With my art making, I want to show that even in the path of heavy industry or discarded infrastructure, there is a signature of existence worth unrolling(currently a name of one of my WIPs). Whether it is the resilient Wild Olive (Olienhout) growing through a fence or the ghost-print of a tree on an 8-meter scroll, life persists in the cracks of progress.

My walk is a collaboration fueled by:

  • The neighbours who share their land and their oral histories.
  • The friends who capture the light through photography or share histories of the rail line and the community living alongside it over many years
  • My fellow walkers who walk alongside, share stories, and provide camaraderie and shared purpose, where I can roam
  • My son’s drone footage allows us to see the “wounded” patterns of the biome from above.

As I share this “Report from the Transition Zone” with my fellow walkers I hope to offer a reminder: we are all walking through landscapes that are part-ruin and part-sanctuary. When I stop to identify a plant, touch a fissure in the bark, or listen to the birdsong above a factory’s hum, I am not just walking—I am dreaming of stitching a community back together, one step at a time.

I would be interested to hear from others in this group about where they see the wounded space in their community that needs another look.

The unused railroad I walk on is a community of the past. It once connected the farmers of the Riebeek Valley to the rest of the world. As I walk the rails, I am walking a communal artery that has been “severed” but is now being reclaimed by nature. The rail once served humans; now it serves as a corridor for the Renosterveld to travel safely away from the ploughs. I am witnessing a “multi-species community” where the steel supports the shrub.

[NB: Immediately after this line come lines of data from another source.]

/-- A single-bit flit error is corrected and counted; a multi-bit error discards the tick of the cluster's hedge (R125). A flit at a closed port is counted in the HDG_WALLIN of the hedge on the inner side, which for a dormant cluster is the one it joins (R66, R104). A CRC retry is counted and takes a flit position of the slot in progress; one that fails, or finds no position, discards the hedge's tick (R130; of a spine module, where no position is short, entry 54). In OPEN a lane with more than ERRTHR errors moves to a spare, and with none left the module degrades (R131, R132). A lost module goes down and retrains, and discards the tick of every hedge that owns a slot of it; retraining brings it up (R133). The first wire fault in a stitch group uses the spare, in OPEN and COMMIT at once and else when that window comes; a second one marks the hedges of the die to go HELD (R127). -/
def Obligations.fabric_faults : Prop :=
  (∀ (s : State) (c : Cl), ∃ t : State, exec (.flitEccError c false) s = .next t ∧ PagesBut [6] s t ∧ ClustersBut c.val s t ∧
      clusterAt t c.val = { clusterAt s c.val with flitCorrected := (clusterAt s c.val).flitCorrected + 1 } ∧
      t = { s with clusters := t.clusters, fresh := s.fresh + 1, errs := t.errs, pgs := t.pgs }) ∧
  (∀ (s : State) (c : Cl), Working (instAt s (ownerOf s c.val)) →
    ∃ t : State, exec (.flitEccError c true) s = .next t ∧ PagesBut [6] s t ∧
      instAt t (ownerOf s c.val) = { instAt s (ownerOf s c.val) with dFault := true } ∧ InstsBut (ownerOf s c.val) s t ∧
      t = { s with insts := t.insts, clusters := t.clusters, fresh := s.fresh + 1, errs := t.errs, pgs := t.pgs }) ∧
  (∀ (s : State) (c : Cl), wallOwner s c.val ≠ 0 →
    ∃ t : State, exec (.flitAtClosedPort c) s = .next t ∧ InstsBut (wallOwner s c.val) s t ∧
      instAt t (wallOwner s c.val) =
        { instAt s (wallOwner s c.val) with wallIn := (instAt s (wallOwner s c.val)).wallIn + 1 } ∧
      t = { s with insts := t.insts, fresh := s.fresh + 1, errs := t.errs, pgs := t.pgs }) ∧
  (∀ (s : State) (m : ModId) (dir : Fin 2) (h : InstId), (40 ≤ m.val ∨ m.val % 4 = 3) →
    exec (.dieLinkCrcFail m dir h true) s = .next (bump s (pgD2d m.val) 0)) ∧
  (∀ (s : State) (m : ModId) (dir : Fin 2) (h : InstId), m.val < 40 → m.val % 4 < 3 →
    let cal := calFirst 3 + m.val / 4 * 6 + m.val % 4 * 2 + dir.val
    64 * (calAt s cal).used < slotCapacity s cal →
    exec (.dieLinkCrcFail m dir h true) s =
      .next (modCal (bump s (pgD2d m.val) 0) cal fun k => { k with used := k.used + 1 })) ∧
  (∀ (s : State) (m : ModId) (dir : Fin 2) (h : InstId) (ok : Bool), Working (instAt s h.val) →
    let cal := calFirst 3 + m.val / 4 * 6 + m.val % 4 * 2 + dir.val
    (ok = false ∨ (m.val < 40 ∧ m.val % 4 < 3 ∧ slotCapacity s cal ≤ 64 * (calAt s cal).used)) →
    ∃ t : State, exec (.dieLinkCrcFail m dir h ok) s = .next t ∧ PagesBut [6, pgD2d m.val] s t ∧ InstsBut h.val s t ∧
      instAt t h.val = { instAt s h.val with dFault := true } ∧ (∀ c : Nat, c ≠ cal → calAt t c = calAt s c) ∧
      t = { s with
        cals := t.cals, insts := t.insts, clusters := t.clusters, fresh := s.fresh + 1, errs := t.errs, pgs := t.pgs }) ∧
  (∀ (s : State) (m : ModId) (l : Fin 64) (errs : Nat), s.tck.phase = .openP → (d2dAt s m.val).errThr < errs →
    (d2dAt s m.val).badLane.getLsbD l.val = false →
    ∃ t : State, exec (.dieLinkLaneRepair m l errs) s = .next t ∧ PagesBut [6, pgD2d m.val] s t ∧
      d2dAt t m.val = (if (d2dAt s m.val).spares < 4 then
        { d2dAt s m.val with
          badLane := (d2dAt s m.val).badLane ||| (1 <<< l.val), repairing := true, spares := (d2dAt s m.val).spares + 1 }
        else { d2dAt s m.val with
          badLane := (d2dAt s m.val).badLane ||| (1 <<< l.val), repairing := true, degraded := true }) ∧
      t = { s with fabric := t.fabric, glb := t.glb, fresh := s.fresh + 1, errs := t.errs, pgs := t.pgs }) ∧
  (∀ (s : State) (m : ModId), (d2dAt s m.val).retraining = false →
    ∃ t : State, exec (.dieLinkLoss m) s = .next t ∧ PagesBut [6, pgD2d m.val] s t ∧
      d2dAt t m.val = { d2dAt s m.val with up := false, retraining := true } ∧
      (∀ h, h ∈ moduleOwners s m.val → Working (instAt s h) → (instAt t h).dFault = true) ∧
      (∀ h, h ∉ moduleOwners s m.val → instAt t h = instAt s h)) ∧
  (∀ (s : State) (m : ModId), (d2dAt s m.val).retraining = true →
    ∃ t : State, exec (.dieLinkRetrainDone m) s = .next t ∧ PagesBut [pgD2d m.val] s t ∧
      d2dAt t m.val = { d2dAt s m.val with up := true, retraining := false } ∧
      t = { s with fabric := t.fabric, pgs := t.pgs }) ∧
  (∀ (s : State) (d : Die) (g : Fin 64),
    let key := d.val * 64 + g.val
    let second := mget s.fabric.stitch false key || mget s.fabric.stitchPend false key
    ∃ t : State, exec (.stitchWireFault d g) s = .next t ∧
      (second = false → (s.tck.phase = .openP ∨ s.tck.phase = .commit) →
        mget t.fabric.stitch false key = true ∧ t.fabric.stitchPend = s.fabric.stitchPend ∧ t.insts = s.insts) ∧
      (second = false → s.tck.phase ≠ .openP → s.tck.phase ≠ .commit →
        mget t.fabric.stitchPend false key = true ∧ t.fabric.stitch = s.fabric.stitch ∧ t.insts = s.insts) ∧
      (second = true → t.fabric = s.fabric ∧
        ∀ h, h ∈ instsOnDie s d.val → (instAt s h).st = .running → (instAt t h).holdNext.isSome = true))

/-- At a physical column of a die row with no entry set or staged, CLUSTER_FAULT stages the column and records it; the copy is already done for the spare itself (R382). In a row whose entry is set to another column the logical cluster becomes unavailable and each RUNNING hedge of the row is marked to go HELD with cause 6 (R117, R386). A takeover copy that completes before COMMIT is marked done, one that completes in COMMIT is marked late (R384). A hung unit, when its cluster's own row has no entry, stages that cluster's column (R381). -/
def Obligations.cluster_faults : Prop :=
  (∀ (s : State) (d : Die) (r : Fin 8) (p : Fin 9) (lost : List UeLoc), repEntry s d.val r.val = 15 →
    mget s.fabric.repPend 15 (d.val * 8 + r.val) = 15 →
    ∃ t : State, exec (.clusterFault d r p lost) s = .next t ∧
      mget t.fabric.repPend 15 (d.val * 8 + r.val) = p.val ∧
      mget t.fabric.copyDone false (d.val * 8 + r.val) = decide (p.val = 8) ∧ t.fabric.repMap = s.fabric.repMap ∧
      (d.val * 72 + r.val * 9 + p.val) ∈ t.glb.repairRec ∧ t.tck = s.tck ∧ t.mem = s.mem) ∧
  (∀ (s : State) (d : Die) (r : Fin 8) (p : Fin 9) (lost : List UeLoc) (c : Nat), repEntry s d.val r.val ≠ 15 →
    repEntry s d.val r.val ≠ p.val → logicalAt s d.val r.val p.val = some c →
    ∃ t : State, exec (.clusterFault d r p lost) s = .next t ∧ t.fabric = s.fabric ∧ (clusterAt t c).avail = false ∧
      (∀ h, h ∈ instsInRow s d.val r.val → (instAt s h).st = .running → (instAt t h).holdNext = some 6) ∧
      (∀ h, h ∉ instsInRow s d.val r.val → h ≠ ownerOf s c → instAt t h = instAt s h)) ∧
  (∀ (s : State) (d : Die) (r : Fin 8), mget s.fabric.repPend 15 (d.val * 8 + r.val) ≤ 7 →
    mget s.fabric.copyDone false (d.val * 8 + r.val) = false →
    ∃ t : State, exec (.takeoverCopyDone d r) s = .next t ∧ t = { s with fabric := t.fabric } ∧
      t.fabric.repPend = s.fabric.repPend ∧
      (s.tck.phase = .commit → mget t.fabric.copyLate false (d.val * 8 + r.val) = true ∧ t.fabric.copyDone = s.fabric.copyDone) ∧
      (s.tck.phase ≠ .commit → mget t.fabric.copyDone false (d.val * 8 + r.val) = true)) ∧
  (∀ (s : State) (c : Cl) (u : UnitKind), unitRuns (clusterAt s c.val) u = true →
    repEntry s (dieOf c.val) (c.val / 32 % 8) = 15 → mget s.fabric.repPend 15 (dieOf c.val * 8 + c.val / 32 % 8) = 15 →
    ∃ t : State, exec (.unitHang c u) s = .next t ∧
      mget t.fabric.repPend 15 (dieOf c.val * 8 + c.val / 32 % 8) = c.val % 8 ∧ t.tck = s.tck ∧ t.mem = s.mem)

/-- Where BAR0 may write the instance's page, a write to a word of an entry of an instance that is not RUNNING, not being zeroed there, that leaves the entry not valid, or neither refused nor malformed, takes the word's defined bits and changes no other word (R259, R264). SEGMENT_ZEROED, of the segment in progress on its stack, past step B1 and once the instance's slots have zeroed the whole of it, leaves its frames zero, returns the four words to 0 and takes it off the list (R114); memory outside the frames is as before. Where BAR0 may write the page: a flow word other than REMOTE_INCARN takes its writable bits and keeps the others; REMOTE_INCARN is staged (R312); an RXSHARE that would take the port's shares beyond the 4 MiB of R304 is not taken (the model's choice, entry 15). KEY_INSTALL with the key DRBG running and entropy not degraded puts the staged key and salt in the named slot, sets its KEY_VALID bit and takes 384 bits of class A output for the key DRBG (R243, the time of the reseed by entry 59); degraded it changes no port state (R256, R325). A channel word is staged for the boundary with its writable bits (R313). -/
def Obligations.instance_and_port_tables : Prop :=
  (  (∀ (s : State) (h : InstId) (n : Fin 64) (w : Fin 4) (v : Word), h.val ≠ 0 → Bar0 s (pgHbcI h.val) →
    n.val ∉ (instAt s h.val).zeroing → (instAt s h.val).st ≠ .running →
    (let word := fun k : Nat => if k = w.val then v &&& segMask w.val else mget (instAt s h.val).segs 0 (n.val * 4 + k)
     let g := segOfWords (word 0).toNat (word 1).toNat (word 2).toNat
     g.valid = false ∨ (segRefused s h.val g = false ∧ segMalformed (instAt s h.val) n.val g = false)) →
    ∃ t : State, exec (.segmentEntryWrite h n w v) s = .next t ∧ PagesBut [pgHbcI h.val, pgLink s] s t ∧
      mget (instAt t h.val).segs 0 (n.val * 4 + w.val) = v &&& segMask w.val ∧
      (∀ k : Nat, k ≠ n.val * 4 + w.val → mget (instAt t h.val).segs 0 k = mget (instAt s h.val).segs 0 k) ∧
      instAt t h.val = { instAt s h.val with segs := (instAt t h.val).segs } ∧ InstsBut h.val s t ∧
      t = { s with insts := t.insts, pgs := t.pgs }) ∧
  (∀ (s : State) (h : InstId) (n : Fin 64), n.val ∈ (instAt s h.val).zeroing → (instAt s h.val).resetStep ≠ 1 →
    zeroingSeg (instAt s h.val) (segView (instAt s h.val) n.val).target = some n.val →
    (segView (instAt s h.val) n.val).len * unit2M ≤ mget (instAt s h.val).zeroPos 0 (segView (instAt s h.val) n.val).target →
    let g := segView (instAt s h.val) n.val
    let a := frameBase g.target g.pbase
    ∃ t : State, exec (.segmentZeroed h n) s = .next t ∧ PagesBut [pgHbcI h.val, pgDie (stackOf a) 2] s t ∧
      (∀ x : Nat, a ≤ x → x < a + g.len * unit2M → byteAt t.mem x = 0) ∧
      (∀ x : Nat, x < a ∨ a + g.len * unit2M ≤ x → byteAt t.mem x = byteAt s.mem x) ∧
      (∀ k : Nat, k < 4 → mget (instAt t h.val).segs 0 (n.val * 4 + k) = 0) ∧ n.val ∉ (instAt t h.val).zeroing ∧
      InstsBut h.val s t ∧
      t = { s with insts := t.insts, mem := t.mem, poison := t.poison, hbm := t.hbm, pgs := t.pgs })) ∧
(  (∀ (s : State) (n : PortId) (f : Fin 64) (v : Word), Bar0 s (pgPort n.val 3) → 4194304 < sharesWith (ktpAt s n.val) f.val v →
    ∃ t : State, exec (.flowEntryWrite n f 1 v) s = .next t ∧ t = { s with pgs := t.pgs } ∧
      PagesBut [pgPort n.val 3, pgLink s] s t) ∧
  (∀ (s : State) (n : PortId) (f : Fin 64) (w : Fin 12) (v : Word), Bar0 s (pgPort n.val 3) →
    (w.val = 1 → sharesWith (ktpAt s n.val) f.val v ≤ 4194304) →
    ∃ t : State, exec (.flowEntryWrite n f w v) s = .next t ∧ t = { s with ktp := t.ktp, pgs := t.pgs } ∧
      PagesBut [pgPort n.val 3, pgLink s] s t ∧
      (w.val = 2 → (flowXAt (ktpAt t n.val) f.val).staged = some v ∧ (ktpAt t n.val).flows = (ktpAt s n.val).flows) ∧
      (w.val ≠ 2 → mget (ktpAt t n.val).flows 0 (f.val * 12 + w.val) =
        (v &&& flowMask w.val) ||| (mget (ktpAt s n.val).flows 0 (f.val * 12 + w.val) &&& ~~~(flowMask w.val))) ∧
      (∀ k : Nat, k ≠ f.val * 12 + w.val → mget (ktpAt t n.val).flows 0 k = mget (ktpAt s n.val).flows 0 k)) ∧
  (∀ (s : State) (n : PortId) (v : Word), Bar0 s (pgPort n.val 3) →
    (s.ent.degraded = false → s.ent.keyDrbg = true →
      ∃ t : State, exec (.keyInstall n v) s = .next t ∧ PagesBut [pgPort n.val 3, pgLink s, pgEnt] s t ∧
        t = { s with ktp := t.ktp, ent := { s.ent with keyBits := s.ent.keyBits + 384 }, pgs := t.pgs } ∧
        (let x := flowXAt (ktpAt t n.val) (v.extractLsb' 0 6).toNat
         (if v.getLsbD 6 then x.key1 else x.key0) =
           some (BitVec.ofNat 256 (wordsAt (ktpAt s n.val).keyData 0 8), (ktpAt s n.val).salt)) ∧
        (mget (ktpAt t n.val).flows 0 ((v.extractLsb' 0 6).toNat * 12 + 9)).getLsbD (if v.getLsbD 6 then 2 else 1) = true) ∧
    (s.ent.degraded = true → ∃ t : State, exec (.keyInstall n v) s = .next t ∧ t = { s with pgs := t.pgs })) ∧
  (∀ (s : State) (h : InstId) (ch : Fin 64) (w : Fin 8) (v : Word), h.val ≠ 0 → Bar0 s (pgKtpI h.val) →
    ∃ t : State, exec (.channelEntryWrite h ch w v) s = .next t ∧ t = { s with insts := t.insts, pgs := t.pgs } ∧
      PagesBut [pgKtpI h.val, pgLink s] s t ∧ InstsBut h.val s t ∧
      instAt t h.val = { instAt s h.val with
        chanStaged := mset (instAt s h.val).chanStaged none (ch.val * 8 + w.val) (some (v &&& chanMask w.val)) }))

  • I see where the cement factory dust meets the Wild Olive leaves, or where the vineyard meets the wild Renosterveld, as well as ‘alien’ plants.
  • I share the idea that community is not about purity. It is about how the “uprooted neighbours” (the vines, the olives, the workers at the factory) all breathe the same air and depend on the same calcrete soil.
  • I am walking a “connective tissue” between industry and nature.
  • Just as the plants exist in a community, my art is being fed by a human ecosystem.
  • I learned about the soil, which is shale renosterveld with areas of silcrete where I walk.
  • The neighbours, by opening their land, are granting me hospitality of the soil.
  • They are trust-holders. Their stories are the verbal version of the frottage rubbings I do,
  • They provide the historical texture of the place.
  • My son’s drone footage provides the “Overview Effect”—the macro-view of the wounded landscape—while my hand-rubbing provides the “Micro-view.” Together, they show the scale of the “Signature of Existence.”

Sometimes, the most important role in a community is the one who keeps the memory. I have access to older people in the community who have stories and experiences to share. My act of witness is not a solitary one; it is sustained by a community of neighbours who have opened their gates and shared their stories, and by collaborators who help me see the land from new heights. Together, we are documenting a landscape in transition.

  • The Walk: Identify a plant that others might walk past—a tiny Renosterveld bulb or the specific “grainy fissures” of the old ancestor tree.
  • The Contribution: I hope to offer an “Act of Witness.” in my writings and makings. Most of the time, I carry my cellular phone (camera/notes), paper scroll, graphite, a knife and a measuring tape with me. By identifying and naming the residents of the surrounding land (the plants, the history of the land), I am bringing them into the human community, which is mostly the walking community and my social media readers. I am giving a voice to the silent members of my local ecosystem.